Starting January 31, 2025, Vanguard will introduce a £4 monthly minimum account fee for portfolios below £32,000, totalling £48 annually. This fee is waived for Junior ISAs and accounts holding only Managed ISAs or Managed Pensions. For portfolios above £32,000, the existing 0.15% annual fee (capped at £375) remains unchanged.

How will these new fees affect smaller portfolios?

For portfolios under £32,000, the £48 annual fee can have a noticeable impact, especially when compared to Vanguard's previous fee structure. Over time, these fees can erode your portfolio's growth potential, particularly for investors starting with smaller balances.

Which funds on Trading 212 track Vanguard's LifeStrategy Fund?

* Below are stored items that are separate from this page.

-- ==== Sys2Proof/Machine/Runs.lean ====
section
/-!
DEFINITION. Machine/Runs.lean: the output regions that a stopped descriptor leaves undefined, and the meanings of the
commands that run a descriptor on its core.
-/
namespace Sys2Proof.Machine

/-! ### Output regions of a stopped descriptor (R102, R507, R525) -/

/-- The tiles that a descriptor has not finished, in the order of its positions. -/
def Desc.tilesLeft (d : Desc) : List Tile :=
  ((countFrom d.prog.tile (d.positions + 1)).filterMap fun n => (d.owned n).map d.tileAt).filter fun t => !d.skipped t

/-- A range, where its address decodes. -/
def outRange (a : Option Addr) (off n : Nat) : List (Addr × Nat) :=
  match a with
  | some a => [(a.plus off, n)]
  | none => []

/-- The range records of a tile that the descriptor has not written. -/
def Desc.rangesLeft (d : Desc) (t : Tile) : List (Addr × Nat) :=
  if d.rangeEn = false then []
  else
    let blk := (countFrom 0 (d.rows t)).map fun r => t.bb * ((d.bM + 63) / 64) + (d.row0 t + r) / 64
    (blk.eraseDups.filter fun i => !d.prog.recs.contains i).flatMap fun i => outRange (d.rangeAddr.map .store) (8 * i) 8

/-- The ranges a draining tile writes in row `r`. -/
def Desc.drainRange (d : Desc) (t : Tile) (r : Nat) : List (Addr × Nat) :=
  let a := d.outAt t.bb (d.row0 t + r)
  if d.outFmt = 2 then
    [(.va (d.partialAt t r), 8 + d.cols t * (if d.isWide then 8 else 4))]
  else
    let n := if d.outFmt = 3 then 4 else 2
    [(.va (a + d.col0 t * n), d.cols t * n)]

/-- The container bits that the range records of a QUANTISE select now. -/
def State.quantCont (s : State) (d : Desc) : Nat :=
  match decodeSAddr (d.at 84 4) with
  | some a => containerBits (selectWidth d.prog.entry ((s.readRanges d a).1.getD [])).1
  | none => 16

/-- The ranges an unfinished tile of a descriptor would write. -/
def State.tileRanges (s : State) (d : Desc) (t : Tile) : List (Addr × Nat) :=
  let rows := countFrom 0 (d.rows t)
  let op := d.opcode
  let row := fun (off r : Nat) => d.rowAt off t.bb (d.row0 t + r)
  if op = 0x10 ∨ op = 0x23 then rows.flatMap (d.drainRange t) ++ d.rangesLeft t
  else if op = 0x11 then
    let w := s.quantCont d
    (rows.map fun r => (Addr.va (d.outAt t.bb (d.row0 t + r) + d.col0 t * w / 8), (d.cols t * w + 7) / 8)) ++
      outRange ((decodeSAddr (d.at 80 4)).map .store) 0 8
  else if op = 0x20 then
    rows.flatMap fun r => outRange (row 104 r) (d.col0 t * d.scoreBits / 8) ((d.cols t * d.scoreBits + 7) / 8)
  else if op = 0x21 then
    (rows.flatMap fun r => outRange (row 104 r) (d.col0 t * d.pCont / 8) ((d.cols t * d.pCont + 7) / 8)) ++
      (if d.prog.seeded then [] else outRange (decodeAddr (d.at 136 8)) 0 8)
  else if op = 0x22 then
    if d.grad then rows.flatMap fun r => outRange (row 104 r) 0 (d.bN * 2)
    else
      (rows.flatMap fun r => outRange (row 104 r) 0 ((d.bN * d.pCont + 7) / 8) ++
        outRange (decodeAddr (d.at 120 8)) (8 * (t.bb * d.bM + d.row0 t + r)) 8) ++
      (if d.prog.seeded then [] else outRange (decodeAddr (d.at 136 8)) 0 8)
  else
    rows.flatMap fun r => (d.headRuns t).flatMap fun (lo, n) =>
      match d.kvPlace t r lo with
      | some (u, us, tok, h, dim) =>
        [0, 1].map fun part => (Addr.va (s.elemVa d.part u us d.layer h part tok dim), n * s.kvElem d.part)
      | none => []

/-- The ranges that a descriptor would still have written. DEDUCED (log 60). -/
def State.outputsLeft (s : State) (d : Desc) : List (Addr × Nat) :=
  let op := d.opcode
  if tiledOp op then d.tilesLeft.flatMap (s.tileRanges d)
  else if op = 0x12 then
    match decodeAddr (d.at 16 8), (decodeAddr (d.at 32 8)) with
    | some src, some dst =>
      match ((s.readPartials d src (d.at 40 4)).1.bind reducePartials) with
      | some (p, _) => [(dst, p.bytes.length)]
      | none => []
    | _, _ => []
  else if op = 0x13 then outRange ((decodeSAddr (d.at 16 4)).map .store) 0 (d.at 20 4)
  else if op = 0x14 then
    match decodeSAddr (d.at 20 4) with
    | some a => [(.store a, d.at 24 2 * a.row)]
    | none => []
  else if op = 0x15 then
    (countFrom 0 (d.at 36 4)).flatMap fun i => outRange (decodeAddr (d.at 24 8)) (i * d.at 44 4) (d.at 32 4)
  else if op = 0x16 then
    let edges := (countFrom 0 8).map fun k => s.nat (kBucketEdge d.part k)
    let n := leNat ((s.vaRead d.part (d.at 16 8) 4).getD [])
    let l := (s.vaRead d.part (d.at 16 8 + 8) (8 * min n 4096)).getD []
    if n = 0 ∨ 4096 < n ∨ l = [] then []
    else
      (batchPlan (d.at 24 8) edges ((countFrom 0 n).map fun q => (byteField l (8 * q) 4, byteField l (8 * q + 4) 4))).map
        fun x => (.va (d.at 24 8 + x.1), x.2.length)
  else []

/-- A row or line of a partition's output becomes undefined; by R6 nothing outside the partition does.
DEDUCED (log 60). -/
def State.undefineRow (s : State) (p : Nat) (a : Addr) (n : Nat) : State :=
  let l := freeBytes s.free n
  let t := { s with free := s.free + n }
  match a with
  | .store x => if s.filterOk p x then t.storeWrite x l else s
  | .va v => (t.vaWrite p v l).2

/-- Ranges of a partition's output become undefined. -/
def State.undefineAll (s : State) (p : Nat) (l : List (Addr × Nat)) : State :=
  l.foldl (fun s x => (cutRows x.1.row (x.2 + 1) x.1.pos (List.replicate x.2 (0 : Byte))).foldl (fun (s : State) y =>
    s.undefineRow p (x.1.at y.1) y.2.length) s) s

/-- The entries of the open tile of a product descriptor become undefined. DEDUCED (log 60). -/
def State.undefineAcc (s : State) (d : Desc) : State :=
  match s.descCore d with
  | some c =>
    if productOp d.opcode && d.prog.tileOpen then
      let n := d.tm * d.tn * d.accEntries
      (countFrom 0 n).foldl (fun (s : State) i =>
        { s with free := s.free + 4 }.accPut c (d.asBase + i) (Config.freeByte s.free ++ Config.freeByte (s.free + 1) ++
          Config.freeByte (s.free + 2) ++ Config.freeByte (s.free + 3))) s
    else s
  | none => s

/-- A stopped descriptor leaves what it has not written undefined (R102, R507). DEDUCED (log 60). -/
def State.tear (s : State) (id : Nat) : State :=
  match s.desc? id with
  | none => s
  | some d => (s.undefineAcc d).undefineAll d.part (s.outputsLeft d)

/-- A descriptor that has just met an unmapped address leaves what it has not written undefined (R525). -/
def State.tearTorn (s : State) (id : Nat) : State :=
  match s.desc? id with
  | none => s
  | some d => if d.torn then (s.tear id).modDesc id fun d => { d with torn := false } else s

/-! ### Meanings -/

/-- FILL (R134). -/
def execFill (id : Nat) (o : RunObs) (s : State) : Host.Outcome State Fault Refusal :=
  .next ((s.runOn id [0x13] o State.runFill).tearTorn id)

/-- COPY (R136). -/
def execCopy (id : Nat) (o : RunObs) (s : State) : Host.Outcome State Fault Refusal :=
  .next ((s.runOn id [0x14] o State.runCopy).tearTorn id)

/-- TRANSFER (R139); the spec bounds its cycles only (R140), so that they come with the command. -/
def execTransfer (id : Nat) (o : RunObs) (s : State) : Host.Outcome State Fault Refusal :=
  .next ((s.runOn id [0x15] o fun s d _ => s.runTransfer d o.waitCc).tearTorn id)

/-- BOUNDS_LANDED (R239). -/
def execBoundsLanded (id : Nat) (o : RunObs) (s : State) : Host.Outcome State Fault Refusal :=
  .next ((s.runWhen id tiledOps o (fun _ d => !d.prog.boundsLanded) fun s d _ => s.landBounds d o.waitCc).untear id)

/-- TILE_START (R191). -/
def execTileStart (o : TileObs) (s : State) : Host.Outcome State Fault Refusal :=
  .next ((s.runWhen o.id tiledOps o.obs (fun s d => s.tileDue d && !s.allocBlocked d) fun s d c =>
    s.startTile d c o.obs.waitCc).tearTorn o.id)

/-- OPERAND_FETCH_LANDED (R250 to R252): the operands of a tile that waits for them land, and the wait counts in the cycles and
in OPFETCH_WAIT_CC; or, while a tile runs, those of the next. -/
def execOperandFetchLanded (id : Nat) (o : RunObs) (s : State) : Host.Outcome State Fault Refusal :=
  .next ((s.runWhen id tiledOps o (fun _ d => d.prog.tileOpen) fun s d c =>
    if d.prog.fetched then s.prefetch d
    else match d.curTile with
      | none => s
      | some t => ((s.spend id o.waitCc).wrapAdd (kOpfetchWaitCc c) o.waitCc).landTile d t).tearTorn id)

/-- MATMUL (R186): the open tile. -/
def execMatmul (id : Nat) (o : RunObs) (s : State) : Host.Outcome State Fault Refusal :=
  .next ((s.runWhen id [0x10] o State.runDue fun s d c => s.runDrain d c o).tearTorn id)

/-- QUANTISE (R199): the open tile. -/
def execQuantise (id : Nat) (o : RunObs) (s : State) : Host.Outcome State Fault Refusal :=
  .next ((s.runWhen id [0x11] o State.runDue fun s d c => s.runQuantise d c).tearTorn id)

/-- REDUCE (R213). -/
def execReduce (id : Nat) (o : RunObs) (s : State) : Host.Outcome State Fault Refusal :=
  .next ((s.runOn id [0x12] o fun s d _ => s.runReduce d o.waitCc).tearTorn id)

/-- BUCKET_FORM (R261). -/
def execBucketForm (id : Nat) (o : RunObs) (s : State) : Host.Outcome State Fault Refusal :=
  .next ((s.runOn id [0x16] o fun s d _ => s.runBucketForm d o.waitCc).tearTorn id)

/-- ATTN_SCORE (R275): the open tile. -/
def execAttnScore (id : Nat) (o : RunObs) (s : State) : Host.Outcome State Fault Refusal :=
  .next ((s.runWhen id [0x20] o State.runDue fun s d c => s.runScore d c o).tearTorn id)

/-- ATTN_NORM (R286): the open tile. -/
def execAttnNorm (id : Nat) (o : RunObs) (s : State) : Host.Outcome State Fault Refusal :=
  .next ((s.runWhen id [0x22] o State.runDue fun s d c => s.runNorm d c).tearTorn id)

/-- ATTN_SCORE_RECOMPUTE (R298): the open tile. -/
def execAttnScoreRecompute (id : Nat) (o : RunObs) (s : State) : Host.Outcome State Fault Refusal :=
  .next ((s.runWhen id [0x21] o State.runDue fun s d c => s.runRecompute d c o).tearTorn id)

/-- ATTN_PV (R294): the open tile. -/
def execAttnPv (id : Nat) (o : RunObs) (s : State) : Host.Outcome State Fault Refusal :=
  .next ((s.runWhen id [0x23] o State.runDue fun s d c => s.runDrain d c o).tearTorn id)

/-- WALK_LANDED (R319). -/
def execWalkLanded (id : Nat) (o : RunObs) (s : State) : Host.Outcome State Fault Refusal :=
  match s.desc? id with
  | none => .next s
  | some d =>
    if d.ended || d.prog.walked then .next s
    else if d.opcode = 0x31 then
      let s := s.observe o
      .next { (if o.tableBad then s.endDesc id stEcc else s.landRelease d) with errs := [] }
    else .next ((s.runWhen id tiledOps o (fun _ d => d.walks && d.prog.boundsLanded) fun s d _ =>
      s.landWalk d o.waitCc).untear id)

/-- KV_APPEND (R325): the open tile. -/
def execKvAppend (id : Nat) (o : RunObs) (s : State) : Host.Outcome State Fault Refusal :=
  .next ((s.runWhen id [0x30] o (fun s d => s.runDue d && !s.appendBlocked d) fun s d c => s.runAppend d c).tearTorn id)

/-- ABORT_STOP (R503): a committed descriptor of an aborting object ends with ABORTED; its signal fence breaks, and its
object's uncommitted descriptors and fences are dealt with (R504, R506). -/
def execAbortStop (id : Nat) (s : State) : Host.Outcome State Fault Refusal :=
  match s.desc? id with
  | none => .next s
  | some d =>
    match s.aborts.find? fun j => j.rings.contains d.ring with
    | none => .next s
    | some j =>
      let s := s.abortDrop j
      if d.ended then .next s
      else
        let s := ((s.cutTile d).endDesc id stAborted).tear id
        match d.signal? with
        | some f => .next (s.breakFence f)
        | none => .next s

end Sys2Proof.Machine
end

Trading 212 offers various funds that mirror the diversification of Vanguard LifeStrategy Funds, such as:

iShares Core MSCI World ETF
Vanguard FTSE All-World UCITS ETF
SPDR Bloomberg Barclays Global Aggregate Bond ETF

What should I do if I want to switch platforms?

Research and compare platforms that align with your investment goals.
Consider fees, investment options, and any potential transfer costs.
Initiate the transfer process through your new platform, ensuring your investments remain tax-efficient.

Is switching platforms worth the effort?

Switching platforms can be beneficial, helping you save on fees and better align your investments with your financial goals. However, it’s not something that should be done too frequently. Selling funds too often can have drawbacks.